政府军又退回到了以前那种熟悉的模式——打击一些涉嫌支持叛乱分子的社区,以防止SPLM-N成员混迹在周围的平民中间。因为无法耕种土地,政府又禁止对叛乱分子控制的地区实施人道主义援助,许多平民被迫逃离了家园。根据可靠的消息来源,超过70万平民受到冲突的影响,其中43.6万人在叛乱地区内流离失所,约6.6万人则成为了南苏丹(统一国家)的难民。

任何一方都没有强大到足以取得军事胜利。通过谈判达成解决方案是唯一可行的办法。战火重燃的原因是因为2005年签署的《全面和平协议 》(Comprehensive Peace Agreement,CPA)的关键条款没有得到执行,特别是政府曾承诺为解决长久以来的民族不满情绪要进行全民协商,这一点政府并没有做到。2011年6月28日的《框架协议》包含了政治和安全方面的安排,这个协议是阻止不断上升的冲突的最后一博,却未被强硬派所接受。

从那以后,喀土穆和SPLM-N之间的谈判大范围瘫痪,双方在关于冲突范围上的分歧是造成目前僵局的一个主要问题。反政府武装越来越坚持要有一个国家议事日程,而中央政府和南科尔多凡州的政治领袖则更愿意把注意力放在战争的区域性层面。SPLM-N试图通过要求在国家层面进行谈判和要求更具包容性的参与来提高筹码,它提出这个要求也遵守了它与SRF中的其他成员组织所达成的协议。同样,SPLM-N也正在与法定反对党进行更紧密的合作。2013年1月5日在乌干达首都坎帕拉,SRF与全国共识力量(National Consensus Forces,NCF)--由苏丹所有主要反对党和一些公民社会团体组成的联盟--签署了《新黎明宪章》(New Dawn Charter)。同SRF的计划一样,NCF也主张通过协调的暴力方式和非暴力方式实现具有包容性的过渡。从SRF的角度来看,这个宪章还解决了反对派武装最大的缺陷——即缺乏中央政权的支持。

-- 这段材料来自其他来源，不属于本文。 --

-- ==== Sys2Proof/Certificates/Slice0/Obligations.lean ====
section
/-! DEFINITION. The statements for the provers. A rule R<n> is a rule of spec/; "log <n>" is a choice of the model's. -/

open Sys2Proof Sys2Proof.Machine

/-! ### The step and the reset line -/

/-- With a command at the front of the queue, a step is that command's effect on the state with the rest of the queue. -/
def Obligations.StepRunsFrontCommand : Prop :=
  ∀ (c : Instr) (rest : List Instr) (s : State), s.pending = c :: rest → step s = exec c { s with pending := rest }

/-- On an empty queue the part idles while RSTN is low; else the expiry that is due comes about, the first of the model's
order (log 4), and when none is due one REFCLK cycle passes: every running timer counts it, and uptime goes on by one
millisecond at each 1024 cycles (R196). An expiry is due when its timer is at or past its setting. -/
def Obligations.EmptyQueueRunsClock : Prop :=
  ∀ s : State, s.pending = [] →
    let on (timer : Timer) : Timer := timer.map (· + 1)
    let record (r : PathRecord) : PathRecord :=
      { r with stall := on r.stall, line := match r.line with | .falling n => .falling (n + 1) | l => l }
    s.due = (s.expiries.find? (·.1)).map (·.2) ∧
    (s.rstn = false → step s = .next s) ∧
    (s.rstn = true → ∀ c, s.due = some c → step s = exec c s) ∧
    (s.rstn = true → s.due = none → ∃ t, step s = .next t ∧
      t = { s with
        settle := on s.settle
        clock := t.clock
        pmn :=
          { s.pmn with
            recs := ⟨record (s.pathRec .fibre), record (s.pathRec .radio)⟩
            beat := s.pmn.beat + 1
            power :=
              { s.pmn.power with attach := on s.pmn.power.attach, off := on s.pmn.power.off, keep := on s.pmn.power.keep } }
        swc :=
          { s.swc with
            voice := ⟨s.swc.voice.flag, on s.swc.voice.timer⟩
            emergency := ⟨s.swc.emergency.flag, on s.swc.emergency.timer⟩
            wait := on s.swc.wait }
        umt :=
          { s.umt with
            mains := match s.umt.mains with | .falling n => .falling (n + 1) | m => m
            refill := s.umt.refill + 1 } } ∧
      (s.clock.sub + 1 < 1024 → t.clock = { s.clock with sub := s.clock.sub + 1 }) ∧
      (1024 ≤ s.clock.sub + 1 →
        t.clock.uptime = s.clock.uptime + 1 ∧ t.clock.sub = 0 ∧
        t.clock.secDue = (s.clock.secDue || decide ((s.clock.uptime + 1).toNat % 1000 = 0)) ∧
        t.clock.minDue = (s.clock.minDue || decide ((s.clock.uptime + 1).toNat % 60000 = 0))))

/-- The values the spec gives for power-on reset, in the state right after it, the defaults of the settings included. -/
def Obligations.PowerOnResetValues : Prop :=
  State.reset.pcf = ⟨.config, none, none, ⟨0, 0, 0, 0⟩, 0, 0x7F⟩ ∧
  State.reset.tsm = ⟨List.replicate 64 freeEntry, 0, 0, 0⟩ ∧
  State.reset.ple =
    ⟨[], [], ⟨0, 0, 0, 0, 0, 0, 0, 0⟩, none, false, false, none, .none,
      ⟨⟨List.replicate 64 clearSlot, 0, 0⟩, ⟨List.replicate 64 clearSlot, 0, 0⟩⟩⟩ ∧
  State.reset.rmu = ⟨List.replicate 64 .empty, 0, 0, ⟨⟨0, 0, 0⟩, ⟨0, 0, 0⟩⟩, []⟩ ∧
  State.reset.swc = ⟨none, .steady, none, none, [], none, none, .auto, ⟨false, none⟩, ⟨false, none⟩, none, false, 0, 0⟩ ∧
  (∀ p, (State.reset.pathRec p).grade = 3 ∧ (State.reset.pathRec p).cause = .none ∧
    (State.reset.pathRec p).trial = 0 ∧ (State.reset.pathRec p).silence = 0 ∧ (State.reset.pathRec p).stall = none ∧
    (State.reset.pathRec p).mark = false ∧ (State.reset.pathRec p).downs = 0 ∧ (State.reset.pathRec p).trials = 0) ∧
  (State.reset.pathRec .fibre).health = .down ∧ (State.reset.pathRec .radio).health = .down ∧
  State.reset.pmn.power = ⟨.powered, some 0, none, none, 0⟩ ∧ State.reset.pmn.flaps = [] ∧ State.reset.rpwr = true ∧
  State.reset.umt.tx = 0 ∧ State.reset.umt.rx = 0 ∧ State.reset.umt.holdTx = 0 ∧ State.reset.umt.holdRx = 0 ∧
  State.reset.umt.latch = 0 ∧ State.reset.umt.regime = .normal ∧ State.reset.umt.pool = 16000 ∧
  State.reset.umt.refill = 0 ∧
  State.reset.nsi.near = none ∧ State.reset.fsp.list = [] ∧ State.reset.fsp.copyReq = none ∧
  State.reset.fsp.reissue = none ∧ State.reset.fsp.streak = 0 ∧ State.reset.fsp.holdTimer = 0 ∧
  State.reset.fsp.pins.fmsetn = true ∧ State.reset.fsel = true ∧ State.reset.alrt = false ∧
  State.reset.sdc.settings =
    { bus := ⟨1, 0, 0⟩
      geometry :=
        ⟨⟨⟨0, false⟩, 1⟩, ⟨⟨0, false⟩, 1⟩, ⟨0, false⟩, ⟨⟨⟨0, false⟩, 2⟩, ⟨⟨0, false⟩, 2⟩⟩, ⟨⟨⟨0, false⟩, 2⟩, ⟨⟨0, false⟩, 2⟩⟩⟩
      policy :=
        [⟨.pass, .pass, .pass, .pass, 0, 1, false⟩, ⟨.pass, .pass, .pass, .pass, 0, 1, false⟩,
          ⟨.pass, .pass, .pass, .pass, 0, 1, false⟩, ⟨.pass, .pass, .pass, .pass, 0, 1, false⟩,
          ⟨.pass, .pass, .defer, .defer, 0, 2, true⟩, ⟨.pass, .defer, .defer, .skip, 0, 2, true⟩,
          ⟨.defer, .defer, .defer, .skip, 0, 2, true⟩, ⟨.defer, .skip, .skip, .skip, 0, 2, true⟩]
      timing := ⟨10, ⟨10, 0⟩, ⟨50, 200⟩, 30, 5, 10, 30, 3, 60, 10, 30, 20, 30, 4⟩
      radio := ⟨.alwaysOn, 90, 5, 3, 10, 100⟩
      metering := ⟨0, 0, 5, 1600, 10, 16000⟩ } ∧
  State.reset.sdc.seen = 0 ∧ State.reset.sdc.refusal.cause = .none ∧
  State.reset.sdc.firstHold = none ∧ State.reset.sdc.lastHold = none ∧ State.reset.sdc.uptimeHold = 0 ∧
  State.reset.clock.uptime = 0 ∧ State.reset.settle = some 0

/-- The reset line. RSTN going low sets every register to its power-on value whatever the part was doing (log 14): no far
cycle, HOLD low, RPWR low, ALRT low, no near cycle. RSTN rising gives CONFIG with the settle started, each line sampled, the
fibre DOWN, the sequencer POWERED with the radio DOWN and its attach timer started, and the near cycle begun meanwhile
decoded; SETTLE_END ends the settle. A line level that is the present one is no event (log 3). -/
def Obligations.ResetLineRestartsPart : Prop :=
  (∀ s : State, s.rstn = true → ∃ t, exec .resetAssert s = .next t ∧ t = State.lowReset s.lines s.pending ∧
    t.fsel = true ∧ t.fsp.pins.fmsetn = true ∧ t.holdLevel = false ∧ t.rpwr = false ∧ t.alrt = false ∧
    t.nsi.near = none) ∧
  (∀ s : State, s.rstn = false → exec .resetAssert s = .next s) ∧
  (∀ s : State, s.rstn = false → ∃ t, exec .resetRelease s = .next t ∧
    t = { State.released s.lines s.pending with nsi.near := s.nsi.bus } ∧
    t.rstn = true ∧ t.pcf.part = .config ∧ t.settle = some 0 ∧ t.clock.uptime = 0 ∧
    (t.pathRec .fibre).line = (if s.lines.losn then .good else .falling 0) ∧
    (t.pathRec .radio).line = (if s.lines.ratt then .good else .falling 0) ∧
    t.umt.mains = (if s.lines.mains then .present else .falling 0) ∧
    (t.pathRec .fibre).health = .down ∧ (t.pathRec .radio).health = .down ∧ t.rpwr = true ∧
    t.pmn.power.attach = some 0 ∧ t.pmn.beat = 0 ∧ t.umt.refill = 0) ∧
  (∀ s : State, s.rstn = true → exec .resetRelease s = .next s) ∧
  (∀ s : State, exec .settleEnd s = .next { s with settle := none })

/-! ### The near bus -/

/-- An address valid begins a cycle with its latched fields when the interface is IDLE, is ignored while a cycle is present,
and is kept for the rise of RSTN while RSTN is low. SEL rising ends the cycle at once: its run gives up the far port, a word
memory holds goes on alone, a far cycle of the part is not touched, and nothing else changes: a latched CFGN-low burst that
SETTING_BURST has not judged goes with no refusal and no notice (log 21). -/
def Obligations.NearCycleBeginsAndEnds : Prop :=
  (∀ (s : State) (addr : Addr) (dir : Dir) (burst : Bool) (tag : Tag) (cfgn msetn : Bool),
    let latched : NearCycle := ⟨addr, dir, burst, tag, cfgn, msetn, 0, false, [], none⟩
    (s.rstn = true → s.nsi.near = none →
      exec (.nearCycleBegin addr dir burst tag cfgn msetn) s = .next { s with nsi.near := some latched }) ∧
    (s.rstn = true → s.nsi.near ≠ none → exec (.nearCycleBegin addr dir burst tag cfgn msetn) s = .next s) ∧
    (s.rstn = false → s.nsi.bus = none →
      exec (.nearCycleBegin addr dir burst tag cfgn msetn) s = .next { s with nsi.bus := some latched }) ∧
    (s.rstn = false → s.nsi.bus ≠ none → exec (.nearCycleBegin addr dir burst tag cfgn msetn) s = .next s)) ∧
  (∀ s : State,
    (s.rstn = true → (s.fsp.port = .free ∨ ∃ l, s.fsp.port = .nearRun l) →
      exec .selRise s = .next { s with nsi.near := none, fsp.port := .free }) ∧
    (s.rstn = true → ∀ w, s.fsp.port = .nearHeld w →
      exec .selRise s = .next { s with nsi.near := none, fsp.port := .nearOrphan w }) ∧
    (s.rstn = true → ((∃ w, s.fsp.port = .nearOrphan w) ∨ ∃ a, s.fsp.port = .part a) →
      exec .selRise s = .next { s with nsi.near := none }) ∧
    (s.rstn = false → exec .selRise s = .next { s with nsi.bus := none }))

/-- A word that is passed or redirected goes on with the near run that holds the port, or is arbitrated at a port that opens
and is granted unless part work goes first: its far transfer is at the far address, the near streak counts a grant, its owner
takes it once, and it transfers (FHOLD low; the run stands open while the next word follows it) or waits in transfer (FHOLD
high, log 7), until FHOLD low ends that transfer. A word that is not granted, or held, waits, a write with its data word (log
8), and a run that has ended gives up the port; with no memory word to carry the command is no event (log 3). In ACTIVE, and
never in a memory setting cycle, the owner of a word is found by its region, direction and tag; LATE_WRITE is raised once for
a cycle and slot. A read's far cycle leaves FD, and a write leaves the near data lines, as they are (logs 26 and 27). -/
def Obligations.NearWordGrantTakesAndTransfers : Prop :=
  (∀ (s : State) (c : NearCycle) (fa : Addr) (data : Word), s.rstn = true → s.presents c fa →
    let short := (s.pcf.part = .starting ∨ s.pcf.part = .active) ∧ s.fsp.list ≠ []
    let copy := s.pcf.part = .active ∧ s.fsp.copyReq ≠ none
    let reissue := (s.pcf.part = .starting ∨ s.pcf.part = .active) ∧ s.fsp.reissue ≠ none
    let wins := ¬ reissue ∧ ((¬ short ∧ ¬ copy) ∨ s.fsp.streak < 4)
    let opened : State := { s with fsp.port := .free }
    let charged : State :=
      { opened with fsp.streak := if short ∨ copy then (if s.fsp.streak < 4 then s.fsp.streak + 1 else 4) else 0 }
    let granted (u : State) : Prop :=
      exec (.nearWordGrant data false) s = .next (settleWork ((u.wordTaken c fa data).transferred c fa data)) ∧
      exec (.nearWordGrant data true) s =
        .next (settleWork { u.wordTaken c fa data with fsp.port := .nearHeld ⟨fa, c.dir, c.tag⟩ })
    (s.runContinues fa → granted s) ∧
    (s.portOpens fa → wins → granted charged) ∧
    (s.portOpens fa → ¬ wins → ∀ fhold, exec (.nearWordGrant data fhold) s = .next (settleWork (opened.offered data))) ∧
    (∀ b, s.fsp.port = .part b → ∀ fhold, exec (.nearWordGrant data fhold) s = .next (settleWork (s.offered data)))) ∧
  (∀ (s : State) (c : NearCycle) (data : Word),
    s.rstn = true → s.nsi.near = some c → c.cfgn = true → c.dead = false →
    (∀ w, s.fsp.port = .nearHeld w →
      exec (.nearWordGrant data false) s = .next (settleWork (s.transferred c w.addr data)) ∧
      exec (.nearWordGrant data true) s = .next (settleWork s)) ∧
    ((∀ w, s.fsp.port ≠ .nearHeld w) → s.treatment c (s.wordAddr c c.pos) = .hold →
      let closed : State := { s with fsp.port := match s.fsp.port with | .nearRun _ => .free | q => q }
      ∀ fhold, exec (.nearWordGrant data fhold) s = .next (settleWork (closed.offered data)))) ∧
  (∀ (s : State) (data : Word) (fhold : Bool),
    (s.rstn = false → exec (.nearWordGrant data fhold) s = .next s) ∧
    (s.rstn = true → (s.nsi.near = none ∨ ∃ c, s.nsi.near = some c ∧ c.cfgn = false) →
      exec (.nearWordGrant data fhold) s = .next (settleWork s))) ∧
  ∀ (c : NearCycle) (a : Addr) (data : Word),
    (∀ u : State,
      let controller : Prop := c.tag = .supervisor ∨ c.tag = .user
      let terminal (p : Path) : Prop := c.tag = match p with | .fibre => .fibreTerm | .radio => .radioTerm
      let late (i : Nat) : Bool := match (u.entry i).state with
        | .deferred | .placed | .fetched | .done | .skipped => true
        | .placing => u.ple.op.any (fun o => decide (o.slot = i ∧ o.phase = .waiting))
        | .free | .posted | .withdrawing => false
      (u.pcf.part ≠ .active ∨ c.msetn = false → takeWord u c a data = u) ∧
      (u.pcf.part = .active → c.msetn = true →
        (∀ w, u.regionOf a = .header w → takeWord u c a data =
          if c.dir = .read then u
          else if w = 0 ∧ controller then takePost u data
          else if w = 1 ∧ controller then takeReclaim u data
          else if w = 3 ∧ controller then takeRelease u data
          else if w = 5 ∧ terminal .fibre then takeTxConsumer u .fibre data
          else if w = 6 ∧ terminal .fibre then takeRxProducer u .fibre data
          else if w = 9 ∧ terminal .radio then takeTxConsumer u .radio data
          else if w = 10 ∧ terminal .radio then takeRxProducer u .radio data
          else u) ∧
        (∀ p i k, u.regionOf a = .tx p i k → takeWord u c a data =
          if k ≠ 0 ∨ ¬ terminal p then u
          else if c.dir = .read then takeFetch u p i
          else if data.getLsbD 15 = false ∧ data.extractLsb' 7 4 ≠ (0 : Status) then takeCompletion u p i data
          else u) ∧
        (∀ p i k, u.regionOf a = .rx p i k → takeWord u c a data =
          if c.dir = .write ∧ p = .radio ∧ k = 1 ∧ terminal .radio then
            ({ u with umt.rx := metered u.umt.rx data.toNat } : State).regimed
          else u) ∧
        (∀ i k : Nat, u.regionOf a = .svcTx i k → takeWord u c a data =
          if c.dir = .write ∧ controller ∧ late i = true ∧ i ∉ c.late then
            { u.faulted .notice .lateWrite none (some i) with
              nsi.near := u.nsi.near.map (fun n => { n with late := i :: n.late }) }
          else u) ∧
        (∀ i k, u.regionOf a = .svcRx i k → takeWord u c a data = u) ∧
        (u.regionOf a = .ordinary → takeWord u c a data = u)))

SRF的这个创新可能会迫使国际社会把苏丹的各种危机视作一个整体来处理,而不是寻求一种局部的(并且经常会胎死腹中的)迅速解决办法。政府与不同的反对派组织在不同时期通过谈判达成了权力分享安排,这种零零碎碎的安排经常导致了更进一步的反叛——这些反叛的唯一目的是从喀土穆获得更有利的让步。如果谈判只是部分解决了外围地区的政治边缘化问题,那么达尔富尔地区和青尼罗河州要求民族自治的呼声会日渐高涨,虽然目前这种呼声只局限在上述两个地区,但在南科尔多凡州也开始出现类似声音。政府的强硬派倾向于相信在联邦制问题上做出让步和给予更大的自主权会导致分裂,但是他们应该认识到,他们如此害怕的要求分裂的呼声,其出现和延续的源头正是由于政府缺乏灵活性。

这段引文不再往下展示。